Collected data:
-- ==== Sys2Proof/Machine/Compute.lean ====
section
/-! DEFINITION. The compute units: ALU, MUL, MAC, DIV and BIT (R152–R174). -/

namespace Sys2Proof.Machine

/-! What each operation computes -/

/-- A signed value narrowed to 32 bits, saturating (R156). -/
def sat32 (v : Int) : Word := BitVec.ofInt 32 (max (-2147483648) (min v 2147483647))

/-- The result of ALU operation `code` on operand `o` and trigger operand `t` (R156, R157). -/
def aluFn (code : Nat) (o t : Word) : Word :=
  match code with
  | 0x00 => o + t
  | 0x01 => o - t
  | 0x02 => boolW (decide (2 ^ 32 ≤ o.toNat + t.toNat))
  | 0x03 => boolW (o.ult t)
  | 0x04 => sat32 (o.toInt + t.toInt)
  | 0x05 => sat32 (o.toInt - t.toInt)
  | 0x06 => o &&& t
  | 0x07 => o ||| t
  | 0x08 => o ^^^ t
  | 0x09 => o &&& ~~~t
  | 0x0A => if 32 ≤ t.toNat then 0 else o <<< t.toNat
  | 0x0B => if 32 ≤ t.toNat then 0 else o >>> t.toNat
  | 0x0C => o.sshiftRight (min t.toNat 32)
  | 0x0D => o.rotateLeft (t.toNat % 32)
  | 0x0E => boolW (o == t)
  | 0x0F => boolW (o != t)
  | 0x10 => boolW (o.slt t)
  | 0x11 => boolW (o.sle t)
  | 0x12 => boolW (t.slt o)
  | 0x13 => boolW (t.sle o)
  | 0x14 => boolW (o.ult t)
  | 0x15 => boolW (o.ule t)
  | 0x16 => boolW (t.ult o)
  | 0x17 => boolW (t.ule o)
  | 0x18 => if o.sle t then o else t
  | 0x19 => if o.sle t then t else o
  | 0x1A => if o.ule t then o else t
  | 0x1B => if o.ule t then t else o
  | _ => if t = 0x8000_0000 then 0x7FFF_FFFF else if t.msb then -t else t

/-- The 64-bit product of MUL operation `code` (R158). -/
def mulFn (code : Nat) (o t : Word) : DWord :=
  match code with
  | 0x00 => BitVec.ofInt 64 (o.toInt * t.toInt)
  | 0x01 => BitVec.ofNat 64 (o.toNat * t.toNat)
  | _ => BitVec.ofInt 64 (o.toInt * t.toNat)

/-- The largest and the smallest signed 64-bit value (R164). -/
def sat64 (v : Int) : DWord :=
  if v < -9223372036854775808 then 0x8000_0000_0000_0000
  else if 9223372036854775807 < v then 0x7FFF_FFFF_FFFF_FFFF else BitVec.ofInt 64 v

/-- A MAC's new accumulator, and whether the operation saturated (R160–R164). -/
def macFn (code : Nat) (acc : DWord) (o o1 t : Word) : DWord × Bool :=
  match code with
  | 0x00 => (acc + BitVec.ofInt 64 (o.toInt * t.toInt), false)
  | 0x01 => (acc + BitVec.ofNat 64 (o.toNat * t.toNat), false)
  | 0x02 => (acc - BitVec.ofInt 64 (o.toInt * t.toInt), false)
  | 0x03 =>
    let v := acc.toInt + o.toInt * t.toInt
    (sat64 v, decide (v < -9223372036854775808) || decide (9223372036854775807 < v))
  | 0x04 => (BitVec.ofInt 64 (o.toInt * t.toInt), false)
  | 0x05 => (BitVec.ofInt 64 (o.toInt * 4294967296 + (o1.toInt - o.toInt) * t.toNat), false)
  | 0x06 => (dword o t, false)
  | 0x07 =>
    let n := t.toNat % 64
    (if n = 0 then acc else BitVec.ofInt 64 (Int.fdiv (acc.toInt + 2 ^ (n - 1)) (2 ^ n)), false)
  | _ => (acc + dword o t, false)

/-- Quotient, remainder and TE_CUSTAT flags of DIV operation `code` (R165, R166). -/
def divFn (code : Nat) (o t : Word) : Word × Word × Word :=
  if t = 0 then (0xFFFF_FFFF, o, 0x1)
  else if code = 0 then
    (if o = 0x8000_0000 ∧ t = 0xFFFF_FFFF then (0x8000_0000, 0, 0x2)
     else (BitVec.ofInt 32 (o.toInt.tdiv t.toInt), BitVec.ofInt 32 (o.toInt.tmod t.toInt), 0))
  else (BitVec.ofNat 32 (o.toNat / t.toNat), BitVec.ofNat 32 (o.toNat % t.toNat), 0)

/-- Position and effective width of a field specification (R168). -/
def fieldPos (spec : Word) : Nat := fldOf spec 0 5
def fieldWid (spec : Word) : Nat := min (min (fldOf spec 8 6) 32) (32 - fieldPos spec)

/-- Byte `i` of a word. -/
def byteAt (w : Word) (i : Nat) : Nat := fldOf w (8 * i) 8

/-- A result byte of perm (R170). -/
def permByte (nib : Nat) (t o1 : Word) : Nat :=
  if nib < 4 then byteAt t nib
  else if nib < 8 then byteAt o1 (nib - 4)
  else if nib = 9 then 0xFF
  else if 10 ≤ nib ∧ nib < 14 then (if bitOf t (8 * (nib - 10) + 7) then 0xFF else 0)
  else 0

/-- The zero bits of a word below its lowest 1, or above its highest, from a given bit on. -/
def countZeros (f : Nat → Bool) : Nat → Nat → Nat
  | _, 0 => 0
  | i, n + 1 => if f i then 0 else 1 + countZeros f (i + 1) n

/-- The result of BIT operation `code` (R168–R170). -/
def bitFn (code : Nat) (o o1 t : Word) : Word :=
  let p := fieldPos o1
  let w := fieldWid o1
  match code with
  | 0x00 => BitVec.ofNat 32 (fldOf t p w)
  | 0x01 =>
    let v := fldOf t p w
    if w = 0 then 0 else if v / 2 ^ (w - 1) = 1 then BitVec.ofInt 32 (v - 2 ^ w) else BitVec.ofNat 32 v
  | 0x02 => putFld o p w t.toNat
  | 0x03 => BitVec.ofNat 32 (countZeros (fun i => bitOf t (31 - i)) 0 32)
  | 0x04 => BitVec.ofNat 32 (countZeros (bitOf t) 0 32)
  | 0x05 => BitVec.ofNat 32 ((List.range 32).filter (bitOf t)).length
  | _ => BitVec.ofNat 32 (permByte (fldOf o 0 4) t o1 + 2 ^ 8 * permByte (fldOf o 4 4) t o1
          + 2 ^ 16 * permByte (fldOf o 8 4) t o1 + 2 ^ 24 * permByte (fldOf o 12 4) t o1)

/-! Triggers. `d` is 0, or 1 for a lane-B trigger of a split pair (R130). -/

/-- The window base of unit `u` (R110). -/
abbrev window (u : Nat) : Nat := 0x400 + u * 0x40
/-- The sockets of the operand ports .o and .o1 (R110). -/
abbrev opO (u : Nat) : Nat := window u + 0x20
abbrev opO1 (u : Nat) : Nat := window u + 0x21

/-- Units as sockets number them. -/
def aluU (u : AluId) : Fin 16 := ⟨u.val, by omega⟩
def mulU (u : PairId) : Fin 16 := ⟨4 + u.val, by omega⟩
def macU (u : PairId) : Fin 16 := ⟨6 + u.val, by omega⟩

/-- ALU operation `code` is triggered (R156): latency 1. -/
def State.aluOp (s : State) (e : EngId) (u : AluId) (code d : Nat) (t : Word) : State :=
  if s.canTrigger e (aluU u) (s.now + d) 1 then
    (s.trigger e (aluU u) (s.now + d) 1 1 (aluFn code (s.port e (opO u.val)) t) 0 false 0).meetSpar e (window u.val + code)
  else s

/-- MUL operation `code` is triggered (R158): latency 3. -/
def State.mulOp (s : State) (e : EngId) (u : PairId) (code d : Nat) (t : Word) : State :=
  if s.canTrigger e (mulU u) (s.now + d) 3 then
    let p := mulFn code (s.port e (opO (4 + u.val))) t
    (s.trigger e (mulU u) (s.now + d) 3 1 (loW p) (hiW p) true 0).meetSpar e (window (4 + u.val) + code)
  else s

/-- The accumulator of a MAC. -/
def State.acc (s : State) (e : EngId) (u : PairId) : DWord := dword (s.port e (keyAcc u.val 1)) (s.port e (keyAcc u.val 0))

/-- MAC operation `code` is triggered (R160): the accumulator takes its new value, and the result ports get it after 4 fc. -/
def State.macOp (s : State) (e : EngId) (u : PairId) (code d : Nat) (t : Word) : State :=
  if s.canTrigger e (macU u) (s.now + d) 4 then
    let r := macFn code (s.acc e u) (s.port e (opO (6 + u.val))) (s.port e (opO1 (6 + u.val))) t
    let s := s.trigger e (macU u) (s.now + d) 4 1 (loW r.1) (hiW r.1) true (if r.2 then bitW (2 + u.val) else 0)
    ((s.setPort e (keyAcc u.val 0) (loW r.1)).setPort e (keyAcc u.val 1) (hiW r.1)).meetSpar e (window (6 + u.val) + code)
  else s

/-- DIV operation `code` is triggered (R165, R167): latency and occupancy 18. -/
def State.divOp (s : State) (e : EngId) (code d : Nat) (t : Word) : State :=
  if s.canTrigger e 8 (s.now + d) 18 then
    let r := divFn code (s.port e (opO 8)) t
    (s.trigger e 8 (s.now + d) 18 18 r.1 r.2.1 true r.2.2).meetSpar e (window 8 + code)
  else s

/-- The latency of a BIT operation (R153). -/
def bitLat (code : Nat) : Nat := if code < 3 then 2 else 1

/-- BIT operation `code` is triggered (R169, R172). -/
def State.bitOp (s : State) (e : EngId) (code d : Nat) (t : Word) : State :=
  if s.canTrigger e 9 (s.now + d) (bitLat code) then
    (s.trigger e 9 (s.now + d) (bitLat code) 1 (bitFn code (s.port e (opO 9)) (s.port e (opO1 9)) t) 0 false 0).meetSpar e
      (window 9 + code)
  else s

/-! The meanings -/

/-- ALU_ADD (R156). -/
def execAluAdd (e : EngId) (u : AluId) (t : Word) (s : State) : Host.Outcome State Fault Refusal := .next (s.aluOp e u 0x00 0 t)
/-- ALU_SUB (R156). -/
def execAluSub (e : EngId) (u : AluId) (t : Word) (s : State) : Host.Outcome State Fault Refusal := .next (s.aluOp e u 0x01 0 t)
/-- ALU_ADDC (R156). -/
def execAluAddc (e : EngId) (u : AluId) (t : Word) (s : State) : Host.Outcome State Fault Refusal := .next (s.aluOp e u 0x02 0 t)
/-- ALU_SUBB (R156). -/
def execAluSubb (e : EngId) (u : AluId) (t : Word) (s : State) : Host.Outcome State Fault Refusal := .next (s.aluOp e u 0x03 0 t)
/-- ALU_ADDS (R156). -/
def execAluAdds (e : EngId) (u : AluId) (t : Word) (s : State) : Host.Outcome State Fault Refusal := .next (s.aluOp e u 0x04 0 t)
/-- ALU_SUBS (R156). -/
def execAluSubs (e : EngId) (u : AluId) (t : Word) (s : State) : Host.Outcome State Fault Refusal := .next (s.aluOp e u 0x05 0 t)
/-- ALU_AND (R156). -/
def execAluAnd (e : EngId) (u : AluId) (t : Word) (s : State) : Host.Outcome State Fault Refusal := .next (s.aluOp e u 0x06 0 t)
/-- ALU_OR (R156). -/
def execAluOr (e : EngId) (u : AluId) (t : Word) (s : State) : Host.Outcome State Fault Refusal := .next (s.aluOp e u 0x07 0 t)
/-- ALU_XOR (R156). -/
def execAluXor (e : EngId) (u : AluId) (t : Word) (s : State) : Host.Outcome State Fault Refusal := .next (s.aluOp e u 0x08 0 t)
/-- ALU_ANDN (R156). -/
def execAluAndn (e : EngId) (u : AluId) (t : Word) (s : State) : Host.Outcome State Fault Refusal := .next (s.aluOp e u 0x09 0 t)
/-- ALU_SHL (R157). -/
def execAluShl (e : EngId) (u : AluId) (t : Word) (s : State) : Host.Outcome State Fault Refusal := .next (s.aluOp e u 0x0A 0 t)
/-- ALU_SHR (R157). -/
def execAluShr (e : EngId) (u : AluId) (t : Word) (s : State) : Host.Outcome State Fault Refusal := .next (s.aluOp e u 0x0B 0 t)
/-- ALU_SRA (R157). -/
def execAluSra (e : EngId) (u : AluId) (t : Word) (s : State) : Host.Outcome State Fault Refusal := .next (s.aluOp e u 0x0C 0 t)
/-- ALU_ROL (R157). -/
def execAluRol (e : EngId) (u : AluId) (t : Word) (s : State) : Host.Outcome State Fault Refusal := .next (s.aluOp e u 0x0D 0 t)
/-- ALU_EQ (R156). -/
def execAluEq (e : EngId) (u : AluId) (t : Word) (s : State) : Host.Outcome State Fault Refusal := .next (s.aluOp e u 0x0E 0 t)
/-- ALU_NE (R156). -/
def execAluNe (e : EngId) (u : AluId) (t : Word) (s : State) : Host.Outcome State Fault Refusal := .next (s.aluOp e u 0x0F 0 t)
/-- ALU_LTS (R156). -/
def execAluLts (e : EngId) (u : AluId) (t : Word) (s : State) : Host.Outcome State Fault Refusal := .next (s.aluOp e u 0x10 0 t)
/-- ALU_LES (R156). -/
def execAluLes (e : EngId) (u : AluId) (t : Word) (s : State) : Host.Outcome State Fault Refusal := .next (s.aluOp e u 0x11 0 t)
/-- ALU_GTS (R156). -/
def execAluGts (e : EngId) (u : AluId) (t : Word) (s : State) : Host.Outcome State Fault Refusal := .next (s.aluOp e u 0x12 0 t)
/-- ALU_GES (R156). -/
def execAluGes (e : EngId) (u : AluId) (t : Word) (s : State) : Host.Outcome State Fault Refusal := .next (s.aluOp e u 0x13 0 t)
/-- ALU_LTU (R156). -/
def execAluLtu (e : EngId) (u : AluId) (t : Word) (s : State) : Host.Outcome State Fault Refusal := .next (s.aluOp e u 0x14 0 t)
/-- ALU_LEU (R156). -/
def execAluLeu (e : EngId) (u : AluId) (t : Word) (s : State) : Host.Outcome State Fault Refusal := .next (s.aluOp e u 0x15 0 t)
/-- ALU_GTU (R156). -/
def execAluGtu (e : EngId) (u : AluId) (t : Word) (s : State) : Host.Outcome State Fault Refusal := .next (s.aluOp e u 0x16 0 t)
/-- ALU_GEU (R156). -/
def execAluGeu (e : EngId) (u : AluId) (t : Word) (s : State) : Host.Outcome State Fault Refusal := .next (s.aluOp e u 0x17 0 t)
/-- ALU_MINS (R156). -/
def execAluMins (e : EngId) (u : AluId) (t : Word) (s : State) : Host.Outcome State Fault Refusal := .next (s.aluOp e u 0x18 0 t)
/-- ALU_MAXS (R156). -/
def execAluMaxs (e : EngId) (u : AluId) (t : Word) (s : State) : Host.Outcome State Fault Refusal := .next (s.aluOp e u 0x19 0 t)
/-- ALU_MINU (R156). -/
def execAluMinu (e : EngId) (u : AluId) (t : Word) (s : State) : Host.Outcome State Fault Refusal := .next (s.aluOp e u 0x1A 0 t)
/-- ALU_MAXU (R156). -/
def execAluMaxu (e : EngId) (u : AluId) (t : Word) (s : State) : Host.Outcome State Fault Refusal := .next (s.aluOp e u 0x1B 0 t)
/-- ALU_ABS (R156). -/
def execAluAbs (e : EngId) (u : AluId) (t : Word) (s : State) : Host.Outcome State Fault Refusal := .next (s.aluOp e u 0x1C 0 t)
/-- MUL_MULL (R158). -/
def execMulMull (e : EngId) (u : PairId) (t : Word) (s : State) : Host.Outcome State Fault Refusal := .next (s.mulOp e u 0x00 0 t)
/-- MUL_MULU (R158). -/
def execMulMulu (e : EngId) (u : PairId) (t : Word) (s : State) : Host.Outcome State Fault Refusal := .next (s.mulOp e u 0x01 0 t)
/-- MUL_MULSU (R158). -/
def execMulMulsu (e : EngId) (u : PairId) (t : Word) (s : State) : Host.Outcome State Fault Refusal := .next (s.mulOp e u 0x02 0 t)
/-- MAC_MACS (R160). -/
def execMacMacs (e : EngId) (u : PairId) (t : Word) (s : State) : Host.Outcome State Fault Refusal := .next (s.macOp e u 0x00 0 t)
/-- MAC_MACU (R160). -/
def execMacMacu (e : EngId) (u : PairId) (t : Word) (s : State) : Host.Outcome State Fault Refusal := .next (s.macOp e u 0x01 0 t)
/-- MAC_MSBS (R160). -/
def execMacMsbs (e : EngId) (u : PairId) (t : Word) (s : State) : Host.Outcome State Fault Refusal := .next (s.macOp e u 0x02 0 t)
/-- MAC_MACSS (R164). -/
def execMacMacss (e : EngId) (u : PairId) (t : Word) (s : State) : Host.Outcome State Fault Refusal := .next (s.macOp e u 0x03 0 t)
/-- MAC_LDMUL (R160). -/
def execMacLdmul (e : EngId) (u : PairId) (t : Word) (s : State) : Host.Outcome State Fault Refusal := .next (s.macOp e u 0x04 0 t)
/-- MAC_LERP (R162). -/
def execMacLerp (e : EngId) (u : PairId) (t : Word) (s : State) : Host.Outcome State Fault Refusal := .next (s.macOp e u 0x05 0 t)
/-- MAC_LDACC (R160). -/
def execMacLdacc (e : EngId) (u : PairId) (t : Word) (s : State) : Host.Outcome State Fault Refusal := .next (s.macOp e u 0x06 0 t)
/-- MAC_RSH (R163). -/
def execMacRsh (e : EngId) (u : PairId) (t : Word) (s : State) : Host.Outcome State Fault Refusal := .next (s.macOp e u 0x07 0 t)
/-- MAC_ADDA (R160). -/
def execMacAdda (e : EngId) (u : PairId) (t : Word) (s : State) : Host.Outcome State Fault Refusal := .next (s.macOp e u 0x08 0 t)
/-- DIV_DIVS (R165, R166). -/
def execDivDivs (e : EngId) (t : Word) (s : State) : Host.Outcome State Fault Refusal := .next (s.divOp e 0x00 0 t)
/-- DIV_DIVU (R165, R166). -/
def execDivDivu (e : EngId) (t : Word) (s : State) : Host.Outcome State Fault Refusal := .next (s.divOp e 0x01 0 t)
/-- BIT_EXTU (R169). -/
def execBitExtu (e : EngId) (t : Word) (s : State) : Host.Outcome State Fault Refusal := .next (s.bitOp e 0x00 0 t)
/-- BIT_EXTS (R169). -/
def execBitExts (e : EngId) (t : Word) (s : State) : Host.Outcome State Fault Refusal := .next (s.bitOp e 0x01 0 t)
/-- BIT_INS (R169). -/
def execBitIns (e : EngId) (t : Word) (s : State) : Host.Outcome State Fault Refusal := .next (s.bitOp e 0x02 0 t)
/-- BIT_CLZ (R169). -/
def execBitClz (e : EngId) (t : Word) (s : State) : Host.Outcome State Fault Refusal := .next (s.bitOp e 0x03 0 t)
/-- BIT_CTZ (R169). -/
def execBitCtz (e : EngId) (t : Word) (s : State) : Host.Outcome State Fault Refusal := .next (s.bitOp e 0x04 0 t)
/-- BIT_POPC (R169). -/
def execBitPopc (e : EngId) (t : Word) (s : State) : Host.Outcome State Fault Refusal := .next (s.bitOp e 0x05 0 t)
/-- BIT_PERM (R170). -/
def execBitPerm (e : EngId) (t : Word) (s : State) : Host.Outcome State Fault Refusal := .next (s.bitOp e 0x06 0 t)
/-- COMPUTE_RESULT_COMPLETE (R106, R174): the oldest running operation of a compute unit whose latency has run completes. -/
def execComputeResultComplete (e : EngId) (u : UnitId) (s : State) : Host.Outcome State Fault Refusal :=
  .next (if (s.eng e).clocked then s.complete e ⟨u.val, by omega⟩ else s)

end Sys2Proof.Machine
end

EXERCISE DETAILS —
Would you retype the lines above from the one with "0x01 => BitVec.ofNat 64 (o.toNat * t.toNat)" down to the one with "(o.toNat * t.toNat), false)", word for word, both ends included and no other lines?

EXPECTED ANSWER —
  | 0x01 => BitVec.ofNat 64 (o.toNat * t.toNat)
  | _ => BitVec.ofInt 64 (o.toInt * t.toNat)

/-- The largest and the smallest signed 64-bit value (R164). -/
def sat64 (v : Int) : DWord :=
  if v < -9223372036854775808 then 0x8000_0000_0000_0000
  else if 9223372036854775807 < v then 0x7FFF_FFFF_FFFF_FFFF else BitVec.ofInt 64 v

/-- A MAC's new accumulator, and whether the operation saturated (R160–R164). -/
def macFn (code : Nat) (acc : DWord) (o o1 t : Word) : DWord × Bool :=
  match code with
  | 0x00 => (acc + BitVec.ofInt 64 (o.toInt * t.toInt), false)
  | 0x01 => (acc + BitVec.ofNat 64 (o.toNat * t.toNat), false)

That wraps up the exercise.